I am unbalanced, because I curse the darkness regularly, ruminating on its influence, but spend far too little time lighting candles.

There is always hope, and I did read of the women in Guatemala working to change the culture for themselves and others, pushing for education, freedom and for better laws and enforcement. Some of those women worked for government agencies, tracking statistics so that they can engender change, or heading schools, enticing families to keep their kids in for the free meals they give each day. Right now I have no doubt there are too few of those women, but there will not always be.

There will not always be.

Personally, as a woman I must stop feeling guilty and start acting, using my God-given abilities to bring about change in my small or not so small way. In speaking with my husband yesterday evening, he told me I should stop talking and find a charity that acts for women's and children's rights, and then I need to support their efforts. He is absolutely right, for if I continue to sit around just reading newspapers and feeling furious with my fellow human beings, I am only adding to the darkness and the despair.

I'd rather light some candles.


  1. Here's something we support at our church. Each year we hold a WAR party and help raise money for the cause. Also, one of our young women is currently in missions training and will go to Africa to work with these women at risk.

    1. Leonora, thank you! I was hoping others would tell me about charities they support, but I neglected to ask. I am happy to hear of what your church is doing and of the courage and resolve of that young woman to make a difference.
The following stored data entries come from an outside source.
-- ==== Sys2Proof/Machine/Step.lean ====
section
/-! DEFINITION. One step: a command that waits for receive bytes goes on if it can; otherwise the command
at the port is accepted and run; with nothing at the port the idle block stays as it is. -/

namespace Sys2Proof.Machine

/-- One step (10_state.md R11, R12, R18; 60_exceptions.md R145). -/
def step (s : State) : Host.Outcome State Fault Refusal :=
  if s.busy then .next (runOn s)
  else
    match fetch s with
    | none => .next s
    | some (o, s') =>
      match decode o with
      | .ok i => exec i s'
      | .error r => .refused (refuse r)

/-- `s` with an opcode-table row's instruction at the head of the port, and the sequencer at rest, so
that the next step accepts it (log entry 2). -/
def State.withFetchWord (s : State) (nbits w : Nat) : State :=
  { s.atRest with pending := tableOffer nbits w :: s.pending }

end Sys2Proof.Machine
end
      And I must add here, too, that I know young boys in Guatemala do not have the access they should to education, either. They are often forced to leave before secondary school in order to work alongside their dads. And I also realize that there must be - THERE ARE - good men in Guatemala who do not harm women and children, simply because the culture tells them it's part of life. Yesterday, I also read about Archbishop Oscar Romero who was killed during Mass in San Salvador (El Salvador also suffered a brutal war) for defending the rights of his fellow citizens regularly during broadcast homilies and speeches.

      I am going to research WAR. Thank you.
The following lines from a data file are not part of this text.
-- ==== Sys2Proof/Config.lean ====
section
/-! DEFINITION. What the spec leaves open as a parameter of the model. The constants the source fixes
(00_scope.md R6) are no configuration and stand where they are used (Machine/Codec.lean, Machine/Operands.lean). -/

namespace Sys2Proof

/-- Whether leaning left has the positive sign: the open parameter `LEAN_LEFT_SIGN` in (-1, +1)
(30_encoding.md R64, 92_eei_decisions.md D15). It has no body, so a statement that mentions it holds
for both signs (log entry 14). -/
opaque Config.leanLeftPositive : Bool

/-- `LEAN_LEFT_SIGN` (00_scope.md R7, 92_eei_decisions.md D15). -/
def Config.leanLeftSign : Int :=
  if Config.leanLeftPositive then 1 else -1

end Sys2Proof
end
    2. That second paragraph was for my readers in general. :) I am aware that men do not commit the only atrocities on this planet.
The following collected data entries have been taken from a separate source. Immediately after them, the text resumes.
/-- Settles O53 (60_exceptions.md section 4). -/
theorem receiveBytesLiftTheBlock : Obligations.ReceiveBytesLiftTheBlock := by
  intro s bs h hr
  rw [step_of_busy (s := s.supplyRx bs) h.1, runOn_of_lifted (s := s.supplyRx bs) h hr]
  rfl

/-! ### Legal traces -/

theorem legalTrace_nil : Safety.LegalTrace [] := ⟨[], nofun, rfl⟩

theorem legalTrace_append {l m : List Event} (hl : Safety.LegalTrace l) (hm : Safety.LegalTrace m) :
    Safety.LegalTrace (l ++ m) := by
  obtain ⟨ts, hts, rfl⟩ := hl
  obtain ⟨us, hus, rfl⟩ := hm
  exact ⟨ts ++ us, List.forall_mem_append.mpr ⟨hts, hus⟩, List.flatMap_append.symm⟩

theorem legalTrace_of_transfer (t : Safety.Transfer) (h : t.permitted = true) : Safety.LegalTrace t.events :=
  ⟨[t], List.forall_mem_singleton.mpr h, (List.append_nil _).symm⟩

theorem legalTrace_ite_write3 (b : Bool) (a d0 d1 d2 : Byte)
    (h : (Safety.Transfer.write3 a d0 d1 d2).permitted = true) :
    Safety.LegalTrace (if b then Safety.sent (encWrite3Frame a d0 d1 d2) else []) := by
  cases b
  · exact legalTrace_nil
  · exact legalTrace_of_transfer (.write3 a d0 d1 d2) h

/-- Every instruction's own events are legal: it writes to its own addresses. -/
theorem legalTrace_events {c : Nat} {i : Instr} {evs : List Event} (h : Safety.events c i = some evs) :
    Safety.LegalTrace evs := by
  cases i with
  | init => cases h
  | height x => cases h; exact legalTrace_of_transfer (.write1 0x35 _) rfl
  | lean x => cases h; exact legalTrace_of_transfer (.write1 0x36 _) rfl
  | move dir x => cases dir <;> cases h <;> exact legalTrace_of_transfer (.write1 0x30 _) rfl
  | rotate dir x => cases dir <;> cases h <;> exact legalTrace_of_transfer (.write1 0x32 _) rfl
  | stop =>
    cases h
    exact legalTrace_append (legalTrace_of_transfer (.write1 0x30 _) rfl) (legalTrace_of_transfer (.write1 0x32 _) rfl)
  | turn dir =>
    cases dir <;> cases h <;>
      exact legalTrace_append (legalTrace_of_transfer (.write1 0x32 _) rfl)
        (legalTrace_of_transfer (.write1 0x32 _) rfl)
  | ride dir =>
    cases dir <;> cases h <;>
      exact legalTrace_append (legalTrace_of_transfer (.write1 0x32 _) rfl)
        (legalTrace_of_transfer (.write1 0x30 _) rfl)
  | led mask color =>
    cases h
    refine legalTrace_append (legalTrace_append (legalTrace_append ?_ ?_) ?_) ?_ <;>
      exact legalTrace_ite_write3 _ _ _ _ _ rfl
  | setspd p | encWrite a d | encWrite3 a d0 d1 d2 | encRead a n => cases h; exact legalTrace_nil

theorem legalTrace_statusRequest : Safety.LegalTrace (Safety.sent (encReadFrame 0x02 1)) :=
  legalTrace_of_transfer (.request 0x02) rfl

/-- The bytes of a reply, and what INIT does about it. -/
theorem legalTrace_reply {reply : List Byte} (hlen : reply.length = 9) (st : Byte) :
    Safety.LegalTrace ([.rx reply] ++
      (if st = 0x00 then [] else Safety.sent (encWriteFrame 0x3E 0xFF) ++ [.wait 1000])) := by
  apply legalTrace_append (legalTrace_of_transfer (.reply reply) (by simp [Safety.Transfer.permitted, hlen]))
  split
  · exact legalTrace_nil
  · exact legalTrace_append (legalTrace_of_transfer (.write1 0x3E 0xFF) rfl) (legalTrace_of_transfer .initPause rfl)

theorem legalTrace_initEvents {reply : List Byte} (hlen : reply.length = 9) :
    Safety.LegalTrace (Safety.initEvents reply) := by
  rw [Safety.initEvents, List.append_assoc]
  exact legalTrace_append legalTrace_statusRequest (legalTrace_reply hlen _)

/-! ### The invariant -/

theorem inv_of_idle {s : State} (hc : s.cruise ≤ 100) (hi : Safety.Idle s) (ht : Safety.LegalTrace s.trace) :
    Safety.Inv s :=
  ⟨hc, .inl hi, ht, fun hb => absurd (hi.1.symm.trans hb) nofun⟩

theorem waiting_of_inv {s : State} (h : Safety.Inv s) (hb : s.busy = true) : Safety.Waiting s := by
  obtain ⟨-, hidle | hwait, -, -⟩ := h
  · exact absurd (hidle.1.symm.trans hb) nofun
  · exact hwait

theorem idle_of_inv {s : State} (h : Safety.Inv s) (hb : s.busy = false) : Safety.Idle s := by
  obtain ⟨-, hidle | hwait, -, -⟩ := h
  · exact hidle
  · exact absurd (hb.symm.trans hwait.1) nofun

/-- Going on with a waiting INIT: it stays, or completes with a reply. -/
theorem inv_runOn {s : State} (h : Safety.Inv s) (hb : s.busy = true) : Safety.Inv (runOn s) := by
  have hwait := waiting_of_inv h hb
  obtain hr | hr := Nat.lt_or_ge s.rx.length 9
  · rwa [runOn_of_stuck ⟨hwait, hr⟩]
  · obtain ⟨hc, -, ht, -⟩ := h
    rw [runOn_of_lifted hwait hr, List.append_assoc]
    exact inv_of_idle hc (idle_atRest _)
      (legalTrace_append ht (legalTrace_reply (List.length_take_of_le hr) _))

theorem inv_of_effect {i : Instr} {s t : State} (h : Safety.Inv s) (heff : Effect i s t) : Safety.Inv t := by
  have ⟨hc, _, ht, _⟩ := h
  cases heff with
  | busy => exact h
  | initFed hb hi hr =>
    exact inv_of_idle hc (idle_atRest _)
      (legalTrace_append ht (legalTrace_initEvents (List.length_take_of_le hr)))
  | initStarved =>
    exact ⟨hc, .inr ⟨rfl, rfl, rfl, rfl, rfl⟩, legalTrace_append ht legalTrace_statusRequest, fun _ => ⟨s.trace, rfl⟩⟩
  | sends evs hb hi he =>
    exact inv_of_idle hc (idle_atRest _) (legalTrace_append ht (legalTrace_events he))
  | setspd p hb =>
    have hp : (clamp p 0 100).toNat ≤ 100 := Int.toNat_le.mpr (clamp_mem (by decide)).2
    exact inv_of_idle hp (idle_of_inv (s := s) h hb) ht
  | encodes f hb => exact inv_of_idle hc (idle_of_inv (s := s) h hb) ht

/-- Settles O54: the reset trace is empty. -/
theorem invariantHoldsAtReset : Obligations.InvariantHoldsAtReset :=
  inv_of_idle (by decide) (by decide) legalTrace_nil

/-- Settles O55, by what a step can do: go on with an INIT, stay, or run an instruction, whose effects each keep the
invariant. -/
theorem stepKeepsTheInvariant : Obligations.StepKeepsTheInvariant := by
  intro s t hinv h
  obtain ⟨hb, hs⟩ | ⟨-, -, hs⟩ | ⟨-, o, rest, i, -, -, hs⟩ | ⟨-, o, rest, r, -, -, hs⟩ := step_cases s
  · cases h.symm.trans hs
    exact inv_runOn hinv hb
  · cases h.symm.trans hs
    exact hinv
  · exact inv_of_effect (s := { s with pending := rest }) hinv (effect_of_exec (hs.symm.trans h))
  · cases h.symm.trans hs

theorem assertReset_of_idle {s : State} (hb : s.busy = false) :
    s.assertReset = .next { State.reset with rx := s.rx, pending := s.pending } := by
  simp [State.assertReset, hb]

theorem assertReset_of_busy {s : State} (hb : s.busy = true) : s.assertReset = .refused .resetWhileBusy := if_pos hb

/-- Settles O56: the invariant does not speak of the environment's streams (10_state.md section 8). -/
theorem environmentKeepsTheInvariant : Obligations.EnvironmentKeepsTheInvariant := by
  intro s hinv
  refine ⟨fun o => hinv, fun bs => hinv, fun t h => ?_⟩
  obtain hb | hb := Bool.eq_false_or_eq_true s.busy
  · cases h.symm.trans (assertReset_of_busy hb)
  · cases h.symm.trans (assertReset_of_idle hb)
    exact invariantHoldsAtReset

/-- Settles O57 (70_reset_and_hazards.md section 1). -/
theorem resetLeavesTheResetState : Obligations.ResetLeavesTheResetState :=
  ⟨⟨rfl, by decide, rfl⟩, fun _ hb => ⟨_, assertReset_of_idle hb, rfl, ⟨rfl, rfl, rfl, rfl, rfl⟩, rfl, rfl, rfl⟩,
    fun _ => assertReset_of_busy⟩

/-! ### Runs -/

theorem trace_prefix_step {s t : State} (h : step s = .next t) : s.trace <+: t.trace := by
  obtain ⟨-, hs⟩ | ⟨-, -, hs⟩ | ⟨-, o, rest, i, -, -, hs⟩ | ⟨-, o, rest, r, -, -, hs⟩ := step_cases s
  · cases h.symm.trans hs
    exact trace_prefix_runOn s
  · cases h.symm.trans hs
    exact List.prefix_rfl
  · exact (effect_of_exec (hs.symm.trans h)).trace_prefix
  · cases h.symm.trans hs

theorem run_succ_of_step {s s' : State} (h : step s = .next s') (n : Nat) :
    Sys2Proof.core.run (n + 1) s = Sys2Proof.core.run n s' := by
  have hstep : Sys2Proof.core.step s = .next s' := h
  simp only [Host.Core.run, hstep]

/-- A run of one step more that answers a next state begins with a step that does. -/
theorem run_succ_cases {s t : State} {n : Nat} (h : Sys2Proof.core.run (n + 1) s = .next t) :
    ∃ s', step s = .next s' ∧ Sys2Proof.core.run n s' = .next t := by
  cases hs : step s with
  | next s' => exact ⟨s', rfl, (run_succ_of_step hs n).symm.trans h⟩
  | fault f =>
    have hstep : Sys2Proof.core.step s = .fault f := hs
    simp [Host.Core.run, hstep] at h
  | refused r =>
    have hstep : Sys2Proof.core.step s = .refused r := hs
    simp [Host.Core.run, hstep] at h

/-- Settles O59, by induction on the steps (20_memory.md section 6). -/
theorem runsOnlyExtendTheTrace : Obligations.RunsOnlyExtendTheTrace := by
  intro n
  induction n with
  | zero => intro s t h; cases h; exact List.prefix_rfl
  | succ n ih =>
    intro s t h
    obtain ⟨s', hstep, hrun⟩ := run_succ_cases h
    exact (trace_prefix_step hstep).trans (ih s' t hrun)

/-! ### A run's events -/

theorem cruiseAfter_of_sendsFrames {i : Instr} (h : sendsFrames i = true) (c : Nat) : Safety.cruiseAfter c i = c := by
  cases i with
  | setspd p => cases h
  | _ => rfl

theorem events_of_encodedFrame {i : Instr} {f : Frame} (h : encodedFrame i = some f) (c : Nat) :
    Safety.events c i = some [] ∧ Safety.cruiseAfter c i = c := by
  cases i with
  | encWrite a d | encWrite3 a d0 d1 d2 | encRead a n => exact ⟨rfl, rfl⟩
  | _ => cases h

theorem replay_cons_of_events {i : Instr} {c : Nat} {evs : List Event} (h : Safety.events c i = some evs)
    (is : List Instr) (rx : List Byte) :
    Safety.replay (i :: is) c rx =
      (Safety.replay is (Safety.cruiseAfter c i) rx).map fun r => (evs ++ r.1, r.2) := by
  rw [Safety.replay, h]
      And I believe the U.S. government-sponsored programs that send food to schools in these Central American countries are vital and the least we can do after meddling in that part of the world for so long (as I understand).

  2. Hi! I hope you get this comment. For some reason it would not post my last one. I agree with your husband. Definitely find an organization that supports the change you want to see. Whether it's through volunteering, or donating funds. Even if one life is changed, your efforts were not in vain. As a writer, you can also make a difference through writing about the issues so people are aware and can get involved. Whatever you do, no matter how small, matters to the lives you touch. May God bless you in all your future efforts!

    1. Thank you. Yes, I need to be brave and let God lead me to my mission, the impact that I can make for good. And you are right: it is better to do something small than to do nothing at all.

  3. I sympathize with the plight you present at the beginning, with the struggle to read and then know and hurt for them and feel angry or live in ignorance and be ashamed that you aren't strong enough to stand up and find something to do about it. Furthermore, I get frustrated because it seems like the main ways that there are for us to help are with money, which I have precious little of. And as a stay at home mother of four, it's not like I could just take off on a mission trip either. I do like jollymoments perspective though, that as a writer you can help by doing what you are naturally gifted at. Writing, raising awareness to the situation, which you are doing right now.

    1. Amy, thank you for your feedback. I do need to use my writing more for these issues; that I don't doubt. As for giving money or going on a mission as a stay-at-home mom, I very much understand where you are coming from. It is hard to feel that we can support through prayer, too, but I firmly believe we can offer prayers in solidarity with those who are suffering.